▶ _Task to carry out_
Going down the data below, set down exactly the line with "unfold maskClear" and each line after it through the line with "theorem mapClear_kept (s"; no other lines.

▶ _Task data_
****

/-- Settles O21: each request looks its handle up and then goes by the picture's state, references or kind. -/
theorem pictureRequestsFollowTheirTables : Obligations.PictureRequestsFollowTheirTables := by
  unfold Obligations.PictureRequestsFollowTheirTables
  refine fun s c idle =>
    ⟨fun asked => ⟨fun none => ?sealNone, fun i p found => ⟨fun fill => ?sealDone, fun other => ?sealWrong⟩⟩,
      fun asked => ⟨fun none => ?freeNone, fun i p found => ⟨fun fill => ?freeWrong, fun other refs => ?freeDoomed,
        fun other refs => ?free⟩⟩,
      fun asked => ⟨fun none => ?infoNone, fun i p found => ⟨fun kind => ?infoFile, fun kind => ?infoRaster⟩⟩⟩
  case sealNone => rw [exec_rasterSeal idle asked, rasterSeal_none (s := s.take c) none]; rfl
  case sealDone => rw [exec_rasterSeal idle asked, rasterSeal_some (s := s.take c) found, if_pos fill]; rfl
  case sealWrong => rw [exec_rasterSeal idle asked, rasterSeal_some (s := s.take c) found, if_neg other]; rfl
  case freeNone => rw [exec_pictureFree idle asked, pictureFree_none (s := s.take c) none]; rfl
  case freeWrong =>
    rw [exec_pictureFree idle asked, pictureFree_some (s := s.take c) found, if_pos fill, fill]; rfl
  case freeDoomed =>
    rw [exec_pictureFree idle asked, pictureFree_some (s := s.take c) found, if_neg other, if_neg (by omega)]; rfl
  case free =>
    rw [exec_pictureFree idle asked, pictureFree_some (s := s.take c) found, if_neg other, if_pos refs]; rfl
  case infoNone => rw [exec_pictureInfo idle asked, pictureInfo_none (s := s.take c) none]; rfl
  case infoFile =>
    rw [exec_pictureInfo idle asked, pictureInfo_some (s := s.take c) found, pictureInfoBody, handle_bytes found, kind]
    simp only [List.append_assoc]
    rfl
  case infoRaster =>
    rw [exec_pictureInfo idle asked, pictureInfo_some (s := s.take c) found, pictureInfoBody, handle_bytes found, kind]
    simp only [List.append_assoc]
    rfl

end Sys2Proof.Machine
end

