/-- Settles O24: the block lies at its position, and the grant empties the buffer and counts the block. -/
theorem blockWriteFillsThePicture : Obligations.BlockWriteFillsThePicture := by
  unfold Obligations.BlockWriteFillsThePicture
  refine ⟨fun s b i p w found => ⟨fun fill whole => ?fills, writeBlock_left found⟩,
    fun s c k m b i p r channel found reading owed phase => ?grant⟩
  case fills =>
    have length : (b.data.getD (List.replicate 512 0)).length = 512 := by
      cases data : b.data with
      | none => exact List.length_replicate
      | some bytes => exact whole bytes data
    refine ⟨_, writeBlock_fills found fill, rfl, fun n h => ?_, fun a h => ?_⟩
    · rw [State.putPicture, State.setPicture_dram, Mem.read_writeBytes w, if_pos (by omega), Nat.add_sub_cancel_left]
      cases b.data with
      | none => exact (List.getD_eq_getElem _ _ (List.length_replicate.symm ▸ h)).trans (List.getElem_replicate _)
      | some bytes => rfl
    · rw [State.putPicture, State.setPicture_dram, Mem.read_writeBytes w, if_neg (by omega)]
  case grant =>
    obtain ⟨same, read⟩ := grantBlock_plain channel reading owed phase
    refine ⟨by rw [same], by rw [same], by rw [same], fun left => ?_, fun fill => ?_⟩
    · rw [read, writeBlock_left found left]
      rfl
    · rw [read, writeBlock_fills found fill]
      rfl

/-! ## Pixel runs (R40, R176) -/

theorem exec_pixelRunReturn {s : State} {g : RunGrant} (h : s.port.inFlight = some g) :
    exec .pixelRunReturn s = .next (finish s (if g.live then
      runArrives { s with port := { s.port with inFlight := none } } g
      else { s with port := { s.port with inFlight := none } })) := by
  show execPixelRunReturn s = _
  rw [execPixelRunReturn, h]
  rfl

/-- Settles O25: a run is discarded, joins the line, or completes it. -/
theorem pixelRunsComeBack : Obligations.PixelRunsComeBack := by
  unfold Obligations.PixelRunsComeBack
  refine fun s g granted => ⟨fun dead => ?dead, fun j run next rest live job runs => ?more,
    fun j run live job runs => ?last⟩
  case dead => rw [exec_pixelRunReturn granted, dead]; rfl
  case more =>
    rw [exec_pixelRunReturn granted, live, if_pos rfl, runArrives]
    simp only [job, runs]
    rfl
  case last =>
    rw [exec_pixelRunReturn granted, live, if_pos rfl, runArrives]
    simp only [job, runs]
    rfl

end Sys2Proof.Machine
end

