-- ==== Sys2Proof/Proofs/Reads.lean ====
section
/-! A card read while it goes on: READ_BLOCKS and its answers (R63), blocks (R64 to R66), CHECKING (R67), the CRC error
window (R68) and the tier fall-back (R69, R71). -/

namespace Sys2Proof.Machine

-- Checked one after another, as in the tests: a theorem checked alongside others holds its memory.
set_option Elab.async false

/-! ## What a read changes: its slot, the channels, and what is put out -/

/-- The state with one slot, the channels, and more put out. -/
def State.onSlot (s : State) (k : Fin 4) (x : Slot) (cs : Vector Channel 2) (os : List Output) : State :=
  { s with slots := s.slots.set k x, channels := cs, sent := s.sent ++ os }

section onSlot
variable {s : State} {k : Fin 4} {x : Slot} {cs : Vector Channel 2} {os : List Output}

theorem onSlot_self (s : State) (k : Fin 4) : s.onSlot k (s.slots[k]'k.isLt) s.channels [] = s := by
  rw [State.onSlot, List.append_nil, vector_set_self]

theorem onSlot_nil : s.onSlot k x cs [] = { s.setSlot k x with channels := cs } := by
  rw [State.onSlot, List.append_nil]
  rfl

@[simp] theorem onSlot_slot : ((s.onSlot k x cs os).slots[k]'k.isLt) = x := by
  rw [State.onSlot, vector_set_get, if_pos rfl]

@[simp] theorem onSlot_clock : (s.onSlot k x cs os).clock = s.clock := rfl
@[simp] theorem onSlot_channels : (s.onSlot k x cs os).channels = cs := rfl
@[simp] theorem onSlot_sent : (s.onSlot k x cs os).sent = s.sent ++ os := rfl

@[simp] theorem onSlot_modSlot (f : Slot → Slot) : (s.onSlot k x cs os).modSlot k f = s.onSlot k (f x) cs os := by
  rw [State.modSlot, State.setSlot, onSlot_slot]
  exact congrArg (fun v => ({ s with slots := v, channels := cs, sent := s.sent ++ os } : State)) (Vector.set_set ..)

@[simp] theorem onSlot_setSlot (y : Slot) : (s.onSlot k x cs os).setSlot k y = s.onSlot k y cs os :=
  onSlot_modSlot fun _ => y

@[simp] theorem onSlot_sendCard (j : Fin 4) (bytes : List Byte) :
    (s.onSlot k x cs os).sendCard j bytes = s.onSlot k x cs (os ++ [.card j bytes]) :=
  congrArg (fun v => ({ s with slots := s.slots.set k x, channels := cs, sent := v } : State)) (List.append_assoc ..)

@[simp] theorem onSlot_setChannel (c : Fin 2) (y : Channel) :
    (s.onSlot k x cs os).setChannel c y = s.onSlot k x (cs.set c y) os := rfl

@[simp] theorem onSlot_slotWait (w : SlotWait) (d : Nat) :
    (s.onSlot k x cs os).slotWait k w d = s.onSlot k { x with timer := some ⟨w, ⟨s.clock, d⟩⟩ } cs os :=
  onSlot_modSlot _

theorem modSlot_onSlot (f : Slot → Slot) : s.modSlot k f = s.onSlot k (f (s.slots[k]'k.isLt)) s.channels [] := by
  rw [← onSlot_modSlot, onSlot_self]

theorem setSlot_onSlot (y : Slot) : s.setSlot k y = s.onSlot k y s.channels [] := modSlot_onSlot fun _ => y

/-! ## The operations of a read, in that form -/

variable {r : ReadRec} {ch : Fin 2} {run : BlockRun}

theorem onSlot_modRead (reading : x.read = some r) (f : ReadRec → ReadRec) :
    (s.onSlot k x cs os).modRead k f = s.onSlot k { x with read := some (f r) } cs os := by
  rw [State.modRead, onSlot_modSlot, reading, Option.map_some]

theorem onSlot_showRead (reading : x.read = some r) (active : Bool) : showRead (s.onSlot k x cs os) k active =
    s.onSlot k { x with shown := ⟨active, r.picture, r.placed, totalBlocks r.runs, r.failedTotal, x.crcErrs,
      x.timeouts⟩ } cs os := by
  rw [showRead, onSlot_modSlot, reading]

theorem onSlot_goIssuing (reading : x.read = some r) (current : r.runs[r.curRun]? = some run) :
    goIssuing (s.onSlot k x cs os) k = s.onSlot k { x with
      read := some { r with phase := .issuing }, timer := some ⟨.readBlocks, ⟨s.clock, 250⟩⟩ } cs
      (os ++ [.card k (readBlocksCommand r.nextBlock (run.start + run.count - r.nextBlock))]) := by
  simp only [goIssuing, onSlot_slot, reading, current, onSlot_modRead reading, onSlot_sendCard, onSlot_slotWait]

theorem onSlot_stopAndIssue (reading : x.read = some r) (current : r.runs[r.curRun]? = some run) :
    stopAndIssue (s.onSlot k x cs os) k = s.onSlot k { x with
      read := some { r with phase := .issuing }, timer := some ⟨.readBlocks, ⟨s.clock, 250⟩⟩ } cs
      (os ++ [.card k stopCommand, .card k (readBlocksCommand r.nextBlock (run.start + run.count - r.nextBlock))]) := by
  rw [stopAndIssue, onSlot_sendCard, onSlot_goIssuing reading current, List.append_assoc]
  rfl
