/-- The stations and the reservations after the start that is due, if any. -/
theorem startIfDue_spec (due : Starts s n) : ∃ y : Station, y.copy.isSome ∧ y.state ≠ .ready ∧
    (startIfDue s n).stations = s.stations.set n y n.isLt ∧
    (startIfDue s n).reservations = s.reservations.set n none n.isLt := by
  obtain ⟨r, start⟩ := Option.isSome_iff_exists.mp (starts_iff.mp due)
  obtain ⟨y, copy, state, stations, reservations⟩ := startCopy_spec s n r
  rw [startIfDue_some start, renderGrant_keeps]
  exact ⟨y, copy, state, stations, reservations⟩

theorem startIfDue_starts (s : State) (n k : Fin 3) : Starts (startIfDue s n) k ↔ Starts s k ∧ k ≠ n := by
  by_cases due : Starts s n
  · obtain ⟨y, copy, state, stations, reservations⟩ := startIfDue_spec due
    by_cases same : k = n
    · subst same
      refine ⟨fun again => absurd again.1 ?_, fun h => absurd rfl h.2⟩
      rw [stations, vector_set_get, if_pos rfl]
      exact state
    · have station : ((startIfDue s n).stations[k]'k.isLt) = (s.stations[k]'k.isLt) := by
        rw [stations, vector_set_get, if_neg (Ne.symm same)]
      have reservation : ((startIfDue s n).reservations[k]'k.isLt) = (s.reservations[k]'k.isLt) := by
        rw [reservations, vector_set_get, if_neg (Ne.symm same)]
      rw [Starts, station, reservation]
      exact ⟨fun h => ⟨h, same⟩, fun h => h.1⟩
  · rw [startIfDue_none due]
    exact ⟨fun h => ⟨h, fun same => due (same ▸ h)⟩, fun h => h.1⟩

theorem startIfDue_renders (rests : ∀ k, ¬ Renders s k) (n k : Fin 3) : ¬ Renders (startIfDue s n) k := by
  by_cases due : Starts s n
  · obtain ⟨r, start⟩ := Option.isSome_iff_exists.mp (starts_iff.mp due)
    rw [startIfDue_some start]
    exact renderGrant_rests _ k
  · rw [startIfDue_none due]
    exact rests k

/-- What follows an event leaves no start and no line to a free engine. -/
theorem followUp_rests (s : State) (n : Fin 3) : ¬ Starts (followUp s) n ∧ ¬ Renders (followUp s) n := by
  have steps : ∀ (ns : List (Fin 3)) (u : State), (∀ k, ¬ Renders u k) → ∀ k,
      (Starts (ns.foldl startIfDue u) k → Starts u k ∧ k ∉ ns) ∧ ¬ Renders (ns.foldl startIfDue u) k := by
    intro ns
    induction ns with
    | nil => exact fun u rests k => ⟨fun h => ⟨h, List.not_mem_nil⟩, rests k⟩
    | cons m ns ih =>
      intro u rests k
      obtain ⟨left, rests'⟩ := ih (startIfDue u m) (startIfDue_renders rests m) k
      refine ⟨fun starts => ?_, rests'⟩
      obtain ⟨before, later⟩ := left starts
      obtain ⟨was, other⟩ := (startIfDue_starts u m k).mp before
      exact ⟨was, by simp [other, later]⟩
  obtain ⟨starts, renders⟩ := steps (List.finRange 3) (renderGrant s) (renderGrant_rests s) n
  exact ⟨fun h => (starts h).2 (List.mem_finRange n), renders⟩
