-- ==== Sys2Proof/Proofs/KeptCommands.lean ====
section
/-! What each command keeps: its effect is made of the operations of the blocks, and an event's end. The commands that
change what the whole machine shares stand apart (`changesShared`). -/

namespace Sys2Proof.Machine

-- Checked one after another, as in the tests: a theorem checked alongside others holds its memory.
set_option Elab.async false

variable {μ : SlotChange}

/-! ## Outcomes -/

/-- Where the command is carried out, the state after it keeps what held before. -/
def KeptBy (μ : SlotChange) (s : State) (o : Host.Outcome State Fault Refusal) : Prop := ∀ t, o = .next t → Keeps μ s t

theorem KeptBy.next {s t : State} (h : Keeps μ s t) : KeptBy μ s (.next t) := by
  intro u same
  cases same
  exact h

theorem KeptBy.stay (s : State) : KeptBy μ s (.next s) := .next (.refl s)

theorem KeptBy.fault (s : State) (f : Fault) : KeptBy μ s (.fault f) := fun _ same => nomatch same

theorem KeptBy.event {s t : State} (h : Keeps μ s t) : KeptBy μ s (event s t) := .next (h.trans (finish_kept s t))

theorem KeptBy.unmarked {s t : State} (h : Keeps μ s t) : KeptBy μ s (eventUnmarked s t) := .next (h.trans (notified_kept t _))

theorem KeptBy.work {s t : State} (h : Keeps μ s t) : KeptBy μ s (workEvent s t) := .next (h.trans (afterWork_kept s t))

theorem KeptBy.pay {s t : State} (h : Keeps μ s t) : KeptBy μ s (payEvent s t) := .event (h.trans (payIdle_kept t).keeps)

theorem KeptBy.payWork {s t : State} (h : Keeps μ s t) : KeptBy μ s (payWorkEvent s t) := .work (h.trans (payIdle_kept t).keeps)

theorem KeptBy.ite {s : State} {p : Prop} [Decidable p] {a b : Host.Outcome State Fault Refusal} (h : KeptBy μ s a)
    (k : KeptBy μ s b) : KeptBy μ s (if p then a else b) := by
  split
  · exact h
  · exact k

/-- The cell at the head of a list is in it. -/
theorem mem_listed_of_head {s : State} {l : Fin 11} {k : Kind} {c : Fin 64} (head : s.headOf l k = some c) : c ∈ s.listed := by
  obtain ⟨-, first, -⟩ := headOf_eq_some.mp head
  exact mem_listed (l := l) (List.mem_of_mem_head? first)

theorem serve_kept {s : State} {l : Fin 11} {k : Kind} {f : State → Fin 64 → State × Answer}
    (h : ∀ u c, Keeps μ u (f u c).1) : KeptBy μ s (serve s l k f) := by
  unfold serve
  split
  · exact .stay s
  · rename_i head
    exact .event (served_kept s (mem_listed_of_head head) (h _ _) _)

theorem serveWork_kept {s : State} {l : Fin 11} {k : Kind} {f : State → Fin 64 → State × Answer}
    (h : ∀ u c, Keeps μ u (f u c).1) : KeptBy μ s (serveWork s l k f) := by
  unfold serveWork
  split
  · exact .stay s
  · rename_i head
    exact .work (served_kept s (mem_listed_of_head head) (h _ _) _)

/-! ## The exchange window (R1, R5 to R7, R11, R13, R16, R18) -/

theorem postCell_carries (s : State) (c : Fin 64) : Carries s (postCell s c) := by
  unfold postCell
  dsimp only
  split
  · exact Carries.trans (t := s.setIntake _ _) {} (setCell_carries _ id)
  · exact Carries.trans (t := s.unlist c) {} ((setCell_carries _ taken_mem_wf).trans (setCell_carries _ fun w => answered_mem_wf w _))

theorem handWrite_carries (s : State) (c : Fin 64) (v : Word) (en : BitVec 4) : Carries s (handWrite s c v en) := by
  unfold handWrite
  dsimp only
  split
  · exact (strayAt_kept (μ := .still) ..).toCarries
  · split
    · exact postCell_carries s c
    · exact Carries.trans (t := s.unlist c) {} (setCell_carries _ id)
    · exact Carries.trans (t := s.strayAt _ _) {} (setCell_carries _ id)
    · exact setCell_carries s id
    · exact (strayAt_kept (μ := .still) ..).toCarries

/-- A write to a hand changes cells and lists, and the stray write's registers. -/
theorem handWrite_frame (s : State) (c : Fin 64) (v : Word) (en : BitVec 4) : handWrite s c v en = { s with
    cells := (handWrite s c v en).cells, intake := (handWrite s c v en).intake, stray := (handWrite s c v en).stray
    strayWindow := (handWrite s c v en).strayWindow, strayOffset := (handWrite s c v en).strayOffset } := by
  unfold handWrite postCell
  dsimp only
  split
  · rfl
  · split
    · split <;> rfl
    all_goals rfl

theorem handWrite_kept (s : State) (c : Fin 64) (v : Word) (en : BitVec 4) : Keeps μ s (handWrite s c v en) :=
  { handWrite_carries s c v en with
    shared := by rw [handWrite_frame]; exact {}
    slots := SlotChange.allows_of_slots (by rw [handWrite_frame])
    accounts := fun _ h => h.handWrite c v en }

theorem cellWrite_kept (s : State) (c : Fin 64) (o : Nat) (v : Word) (en : BitVec 4) : Keeps μ s (cellWrite s c o v en) :=
  .ite (handWrite_kept ..) (.ite (setCell_kept s (fun w => Mem.writeEnabled_wf w o v en)) (strayAt_kept ..))

/-- A change of one record's marks that keeps its count within 255. -/
theorem setMarks_kept {s : State} {r : Fin 9} {m : Marks} (h : (s.marks[r]'r.isLt).count ≤ 255 → m.count ≤ 255) :
    Keeps μ s { s with marks := s.marks.set r m } :=
  { counts := fun w q => by
      show ((s.marks.set r m r.isLt)[q]'q.isLt).count ≤ 255
      rw [vector_set_get]
      split
      · rename_i same
        exact h (same ▸ w r)
      · exact w q }

theorem countOne_le (m : Marks) : m.countOne.count ≤ 255 := Nat.min_le_left ..

theorem countOne_kept (s : State) : Keeps μ s { s with marks := s.marks.set 7 (s.marks[7]).countOne } :=
  setMarks_kept (r := 7) (m := (s.marks[7]).countOne) fun _ => countOne_le _

theorem clearInputLatches_kept (s : State) : Keeps μ s (clearInputLatches s) := by
  have cleared : PayKeeps s (s.modPay fun p => { p with changeLatch := false, alertLatch := false }) := .rest
  exact .ite (cleared.keeps.trans (countOne_kept _)) (.refl s)

theorem clearStickyErrors_kept (s : State) : Keeps μ s (clearStickyErrors s) :=
  .ite ((clearSticky_kept s).keeps.trans (countOne_kept _)) (.refl s)

theorem maskClear_kept (s : State) (r : Fin 9) (v : Word) (en : BitVec 4) : Keeps μ s (maskClear s r v en) := by
  have cleared : Keeps μ s { s with marks := s.marks.set r (clearedMask (s.marks[r]'r.isLt) (enabledBits v en)) } :=
    setMarks_kept id
  unfold maskClear
  dsimp only
  exact .ite (Keeps.trans (.ite (cleared.trans (clearInputLatches_kept _)) cleared) (clearStickyErrors_kept _))
    (.ite (cleared.trans (clearInputLatches_kept _)) cleared)

theorem mapClear_kept (s : State) (high : Bool) (v : Word) (en : BitVec 4) : Keeps μ s (mapClear s high v en) := {}

theorem wordWrite_kept (s : State) {a : Nat} (h : a ≠ 4) (v : Word) (en : BitVec 4) : Keeps μ s (wordWrite s a v en) := by
  unfold wordWrite
  rw [if_neg h]
  split
  · exact {}
  · split
    · exact .ite (maskClear_kept ..) (.ite (mapClear_kept ..) (.ite (mapClear_kept ..) (strayAt_kept ..)))
    · split
      · exact cellWrite_kept ..
      · exact strayAt_kept ..

/-- A host write to any word but CONTROL. -/
theorem exchangeWrite_kept {s : State} {offset : Nat} (h : offset / 4 ≠ 1) (v : Word) (en : BitVec 4) :
    KeptBy μ s (execExchangeWrite offset v en s) := by
  have other : offset / 4 * 4 ≠ 4 := by omega
  unfold execExchangeWrite
  dsimp only
  rw [if_neg other]
  exact .ite (.unmarked (wordWrite_kept s other v en)) (.fault s _)

/-! ## Staging (R29 to R40) -/

theorem strides_pos {w h : Nat} (wide : ¬ (w < 16 ∨ 8192 < w)) (high : ¬ (h < 16 ∨ 8192 < h)) : 1 ≤ strideFor w * h := by
  have stride : 1 ≤ strideFor w := by
    unfold strideFor
    omega
  exact Nat.mul_le_mul stride (show 1 ≤ h by omega)

theorem rasterOpen_kept (s : State) (c : Fin 64) : Keeps μ s (rasterOpen s c).1 := by
  unfold rasterOpen
  dsimp only
  split
  · exact .refl s
  · split
    · exact .refl s
    · rename_i wide high
      split
      · exact .refl s
      · split
        · exact .refl s
        · rename_i found
          exact allocate_kept found (pagesFor_pos (strides_pos wide high))

theorem rasterSeal_kept (s : State) (c : Fin 64) : Keeps μ s (rasterSeal s c).1 := by
  unfold rasterSeal
  split
  · exact .refl s
  · rename_i found
    split
    · exact putPicture_kept (pictureAt_used found) _
    · exact .refl s

theorem pictureFree_kept (s : State) (c : Fin 64) : Keeps μ s (pictureFree s c).1 := by
  unfold pictureFree
  split
  · exact .refl s
  · rename_i found
    split
    · exact .refl s
    · split
      · exact freePicture_kept (pictureAt_used found)
      · exact putPicture_kept (pictureAt_used found) _

theorem pictureInfo_kept (s : State) (c : Fin 64) : Keeps μ s (pictureInfo s c).1 := by
  unfold pictureInfo
  dsimp only
  split <;> exact .refl s

theorem stagingWrite_kept (s : State) (offset : Nat) (words : List StagingWord) : Keeps μ s (stagingWrite s offset words) := by
  unfold stagingWrite
  dsimp only
  generalize strays : List.foldl (fun t w => State.strayAt t .staging (HostWord.offset w)) s _ = t
  have stray : Keeps μ s t := strays ▸ foldl_kept (fun u w => strayAt_kept u _ _) _ s
  exact stray.trans {}

theorem drainHost_kept (s : State) : Keeps μ s (drainHost s) := by
  unfold drainHost
  refine Keeps.trans ?_ (foldl_kept (f := answerZeros) (fun t a => ?_) _ _)
  · exact {}
  · cases a with
    | read offset count => exact emit_kept ..
    | write ws => exact .refl t

theorem stagingRead_kept (s : State) (offset count : Nat) : Keeps μ s (stagingRead s offset count) :=
  Keeps.after (t := s.queueHost _) (drainHost_kept _)

theorem writeWords_wf (ws : List HostWord) {m : Mem} (w : m.wf = true) :
    (ws.foldl (fun m w => m.writeEnabled w.offset w.value w.enables) m).wf = true := by
  induction ws generalizing m with
  | nil => exact w
  | cons x ws ih => exact ih (Mem.writeEnabled_wf w _ _ _)

theorem hostAccess_kept (s : State) (a : HostAccess) : Keeps μ s (hostAccess s a) := by
  cases a with
  | write ws => exact { dram := writeWords_wf ws }
  | read offset count => exact emit_kept ..

theorem grantHost_kept (s : State) : Keeps μ s (grantHost s) := by
  unfold grantHost
  split
  · exact .refl s
  · exact Keeps.after ((hostAccess_kept ..).trans (drainHost_kept _))

theorem grantRun_kept (s : State) : Keeps μ s (grantRun s) := by
  unfold grantRun
  split
  · split
    · exact {}
    · exact .refl s
  · exact .refl s

theorem setDram_kept {s : State} {m : Mem} (h : s.dram.wf = true → m.wf = true) : Keeps μ s { s with dram := m } := { dram := h }

theorem writeBlock_kept (s : State) (b : BlockBuf) : Keeps μ s (s.writeBlock b).1 := by
  unfold State.writeBlock
  split
  · rename_i i p found
    split
    · dsimp only
      generalize written : s.dram.writeBytes _ _ = m
      have dram : Keeps μ s { s with dram := m } := setDram_kept fun w => written ▸ Mem.writeBytes_wf w _ _
      exact dram.trans (putPicture_kept (s := { s with dram := m }) (pictureAt_used found) _)
    · exact .refl s
  · exact .refl s

theorem countPlaced_quiet (s : State) (k : Fin 4) (b : BlockBuf) : CardQuiet s (countPlaced s k b) := by
  unfold countPlaced
  dsimp only
  generalize counts : s.modRead k _ = t
  have counted : CardQuiet s t := by
    rw [← counts]
    refine modRead_quiet s k (cell := fun r => ?_)
    split <;> rfl
  refine counted.trans ?_
  split
  · exact .ite (showRead_quiet ..) (.refl t)
  · exact .refl t

theorem grantBlock_kept (s : State) (c : Fin 2) : Keeps .sound s (grantBlock s c) := by
  unfold grantBlock
  split
  · rename_i b k _ _
    have written := writeBlock_kept (μ := .sound) s b
    generalize s.writeBlock b = q at written ⊢
    dsimp only
    generalize emptied : q.1.setChannel c _ = t
    have empty : Keeps .sound q.1 t := emptied ▸ setChannel_kept ..
    exact (written.trans empty).trans ((Keeps.ite (countPlaced_quiet ..).keeps (.refl t)).trans (pump_kept ..))
  · exact .refl s

theorem grantChannelWrite_kept (s : State) (c : Fin 2) : Keeps .sound s (grantChannelWrite s c) :=
  Keeps.after (t := { s.countHostWait with port := _ }) (grantBlock_kept _ c)

theorem portGrant_kept (s : State) : KeptBy .sound s (execPortGrant s) := by
  refine .ite ?_ (.stay s)
  split
  · exact .event (grantHost_kept s)
  · exact .event (grantRun_kept s)
  · exact .event (grantChannelWrite_kept s _)
  · exact .stay s

theorem runArrives_kept (s : State) (g : RunGrant) : Keeps μ s (runArrives s g) := by
  unfold runArrives
  split
  · exact .ite (completeLine_kept ..) {}
  · exact .refl s

theorem pixelRunReturn_kept (s : State) : KeptBy μ s (execPixelRunReturn s) := by
  unfold execPixelRunReturn
  split
  · exact .event (.ite (Keeps.after (runArrives_kept ..)) {})
  · exact .stay s

end Sys2Proof.Machine
end

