-- ==== Sys2Proof/Machine/Step.lean ====
section
/-! DEFINITION. One step: the next transaction of the host (00_scope.md R30), and where a command word
is placed so that the next step runs it. -/

namespace Sys2Proof.Machine

/-- One step of the device: the first pending transaction, or nothing (00_scope.md R30,
60_exceptions.md R250). -/
def step (s : State) : Host.Outcome State Fault Refusal :=
  match s.pending with
  | [] => idle s
  | op :: rest => transact op (s.taken rest)

/-- `s` with the bus write of the command word as its next transaction (log entry 1). -/
def State.withFetchWord (s : State) (nbits w : Nat) : State :=
  { s with pending := commandWrite (tableWord nbits w) :: s.pending }

end Sys2Proof.Machine
end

****

▶ _Task output_
  unfold maskClear
  dsimp only
  exact .ite (Keeps.trans (.ite (cleared.trans (clearInputLatches_kept _)) cleared) (clearStickyErrors_kept _))
    (.ite (cleared.trans (clearInputLatches_kept _)) cleared)

theorem mapClear_kept (s : State) (high : Bool) (v : Word) (en : BitVec 4) : Keeps μ s (mapClear s high v en) := {}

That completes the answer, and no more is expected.